At episode 3, i can confirm Yuru Camp Season 2 is great, might even be better than the first one, uber comfy, supercute, so much it will heal your filthy soul. Bliss, comfy bliss.

Watch out for the sudden, detailed and unexpected eel “murder” sequence (not pictured here) before being served.

Oh, yes, also, Cells At Work BLACK anime tackled erection and gonorrhea, as you do.

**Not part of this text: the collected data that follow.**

/-! The end of a save (R406). -/

/-- A launch stands in the ready queues of its dies, in order of acceptance (R388, R392). -/
def enqueueLaunch (id : Nat) (s : State) : State :=
  match findLaunch s id with
  | none => s
  | some l => { s with queue := Vector.ofFn fun d =>
      if l.dies.getLsbD d.val then ((s.launches.map (·.id)).filter fun i => i == id || s.queue[d].contains i) else s.queue[d] }

/-- The block's copies stop at a byte boundary and stand in its slot (R358), with what they have read for granules of the operand buffer
that are not whole (R81). -/
def stopCopies (b : Block) (s : State) : State :=
  let s := (copiesOf s b.uid).foldl (fun s c => match c.run with
    | .fault d i _ _ _ => leaveSlot c.ctx d i s
    | _ => s) s
  { s with copies := s.copies.map fun c => if c.uid == b.uid && c.node.isNone then
      { c with held := true, hold := none, pages := [], run := if c.run == .performed then .performed else .queued } else c }

/-- Every group's part of the save has ended: copies and storage are spilled, the block section is written, and the block leaves
its core (R406). The header of a group that has retired is written with no live path (log 43). -/
def finishSave (uid : Nat) (s : State) : State :=
  let b := getBlock s uid
  let s := stopCopies b s
  let at_ := blockSection s b
  let gone := (b.groups.filter (·.retired)).map fun g => (groupSection s b g.gidx, headerBytes b { g with paths := [] } 0)
  match frameStores (frameEnv s b) ([(at_, sectionHead b), (at_ + 4, sectionTail (launchidOf s b) b)] ++ gone) s with
  | (s, some e) => frameBroken uid e s
  | (s, none) =>
    let s := breakBlock uid (spillBlock (getBlock s uid) s)
    let s := modBlock uid (fun b => { b with res := .held, preempt := false, hint := none, issuedQ := 0 }) s
    let s := leaveCore b (blockCtx s b) s
    writeUsages (blockRcb s b) (enqueueLaunch b.launch s)

/-- No group of the block has still to be captured or to end its part. -/
def savesEnded (b : Block) : Bool := b.groups.all fun g => g.retired || g.part == .ended

/-- The block's operations on the matrix queue performed as far as they can be. -/
def drainMatq (uid : Nat) (s : State) : State := (s.matq.filter fun o => o.uid == uid).foldl (fun s o => performMat o s) s

/-- Accesses of the block that have been sent and not answered, writes of it that stand on the matrix queue (R162), or copies of it that
cannot stop yet (R358). -/
def stillOut (s : State) (uid : Nat) : Bool :=
  (s.matq.any fun o => o.uid == uid) || (s.copies.any fun c => c.uid == uid && c.node.isNone && !copyStops c) || s.ext.any fun e => e.got.isNone && match e.owner with
    | .path w => w.uid == uid
    | .copy c => s.copies.any fun x => x.id == c && x.uid == uid && x.node.isNone
    | _ => false

/-- The save of a block completes, once its accesses have performed. -/
def trySave (uid : Nat) (s : State) : State :=
  let b := getBlock s uid
  if b.preempt && (b.res == .saving || b.res == .resident) && savesEnded b then
    let s := drainMatq uid s
    if stillOut s uid then s else finishSave uid s
  else s

/-- eret with cause 0x11: the group's part of the save ends (R400, R406). -/
def endSavePart (uid gidx : Nat) (s : State) : State :=
  trySave uid (modGroup uid gidx (fun g => { g with part := .ended, bp := [], issued := 0 }) (stopRuns uid gidx s))

/-! Restoration (R414). -/

/-- BEN′ of R413. -/
def benFor (p : Place) (saved : BitVec 4) : BitVec 4 := if saved ≠ 0 ∧ saved &&& ~~~ availOf p = 0 then saved else availOf p

/-- The paths that a group's section of the frame holds, as far as it can be read. -/
def savedPaths (s : State) (b : Block) (gidx : Nat) : List Path :=
  let base := groupSection s b gidx
  match frameSees s b base 1024 with
  | none => []
  | some h => (members (w64 h 112) 64).filterMap fun i => (frameSees s b (base + 0x9400 + 3072 * i) 3072).map (pathOfRecord i)

/-- The path and the length of an arrived member's mma.g: as the latch held it, else the first saved path that stands at an mma.g
(log 39). -/
def memberPath (s : State) (b : Block) (gidx : Nat) : Nat × Nat :=
  match (b.latch.flatMap (·.arrived)).find? fun m => m.gidx == gidx with
  | some m => (m.pidx, m.len)
  | none =>
    let isGang (p : Path) : Option (Nat × Nat) := match peekInstr s (blockCtx s b) p.pc.toNat true with
      | some w =>
        if bits w 24 7 = 0x67 ∧ bits w 0 1 = 0 then some (p.idx, 4)
        else if bits w 24 7 = 0x7B ∧ bits w 56 4 = 7 ∧ bits w 0 1 = 0 then some (p.idx, 8) else none
      | none => none
    ((savedPaths s b gidx).findSome? isGang).getD (0, 4)

/-- The path table that a group section holds: live paths, and the melded regions. -/
def loadPaths (env : Env) (base : Nat) (livep : Word) (s : State) : State × Except (Nat × Word) (List Path × List Meld) :=
  let idx := members livep 64
  match frameLoads env (idx.map fun i => (base + 0x9400 + 3072 * i, 3072)) s with
  | (s, .ok rs) =>
    let l := idx.zip rs
    (s, .ok (l.map fun e => pathOfRecord e.1 e.2, meldsOfRecords l))
  | (s, .error e) => (s, .error e)

/-- The groups of a block enter the supervisor with cause 0x12 (R414). Every vector register is zeroed here, so that one whose saved dirty
bit is 0 (R203) but which the restore routine writes keeps what the routine wrote: DESIGN CHOICE (log 107). vl is VLMAX and dirty is 0
there, where neither R197 nor R414 says what they hold: DESIGN CHOICE (log 122). -/
def enterRestores (uid : Nat) : List Nat → State → State × Broken
  | [], s => (s, none)
  | i :: l, s =>
    let b := getBlock s uid
    let g := getGroup s uid i
    let base := groupSection s b i
    match frameLoad (frameEnv s b) base 1024 s with
    | (s, .error e) => (s, some e)
    | (s, .ok h) =>
      let next := field h 5 1 % 64
      match frameLoad (frameEnv s b) (base + 0x9400 + 3072 * next) 8 s with
      | (s, .error e) => (s, some e)
      | (s, .ok pc) =>
        let sp := savePath s b i (vlmaxOf b.place g.nrc)
        let start (g : Group) : Group := { onSavePath sp 0x12 next (w64 pc 0) g with
          v := [], dirty := 0, vl := BitVec.ofNat 32 (vlmaxOf b.place g.nrc), retired := false,
          floors := sset 0 (floorKey everyParty 32) s.stamp [], again := [] }
        enterRestores uid l (modGroup uid i start s)

/-- The queues on which copies stand. -/
def queuesOf (l : List Copy) : BitVec 8 := l.foldl (fun x c => match c.q with
  | .core _ q => putBit x q true
  | .front _ => x) 0

/-- A block that has just been put on a core is restored (R414, R89, R352, R358): its section, its slot, its copies, its groups. -/
def restoreBlock (uid : Nat) (s : State) : State :=
  let b := getBlock s uid
  let live := (b.groups.filter fun g => !g.retired).map (·.gidx)
  match frameLoad (frameEnv s b) (blockSection s b) 0x2500 s with
  | (s, .error e) => frameBroken uid e s
  | (s, .ok sec) =>
    let b1 := unspillBlock s (blockOfSection (memberPath s b) (benFor b.place (BitVec.ofNat 4 (field sec 9 1))) sec
      { b with tiles := Vector.replicate 4 [], pres := Vector.replicate 4 0, res := .restoring })
    let copies := unspillCopies s b
    let b' : Block := { b1 with issuedQ := queuesOf copies }
    let s := { s with
      blocks := modFirst (fun x => x.uid == uid) (fun _ => b') s.blocks,
      copies := s.copies.filter (fun c => !(c.uid == uid && c.node.isNone)) ++ copies, uids := s.uids + 256,
      bands := kset (corePlace b.place) (kget 0 s.bands (corePlace b.place) ||| b'.ben) s.bands }
    let s := l1Clear (corePlace b.place) s
    match targetFault (svEntry s (blockCtx s b)) with
    | some c => endBlockDomain uid c (svEntry s (blockCtx s b)) s
    | none =>
      match enterRestores uid live s with
      | (s, some e) => frameBroken uid e s
      | (s, none) => s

Can’t wait for the new episode of EX-ARM and what new shades of utter incompetence will bring, i’m sure the full fight scene against the robo-maid (shown both in the episode preview and in the PV of the series, you know, that video that literally publicized the anime series by saying “brace yourself, other sci-fi anime series, here we come!”) will manage to be even worse than expected.

I hope i can bring you some new reviews in the coming week, we’ll see.

Heya Camp/Room Camp (2020) [REVIEW] Stamp Camp

Quite likely devised as a stop-gag to hold fans of the series over until the second season, Heya Camp/Room Camp is basically more Yuru Camp…. without the camping, and conceived as a short anime series, as in 12 episodes, but 3 minutes episodes.

The animation is curated by C-Station with most of the same staff, it looks and feels exactly like the first season, but given how short it is, you could easily consider it Yuru Camp Season 1.5.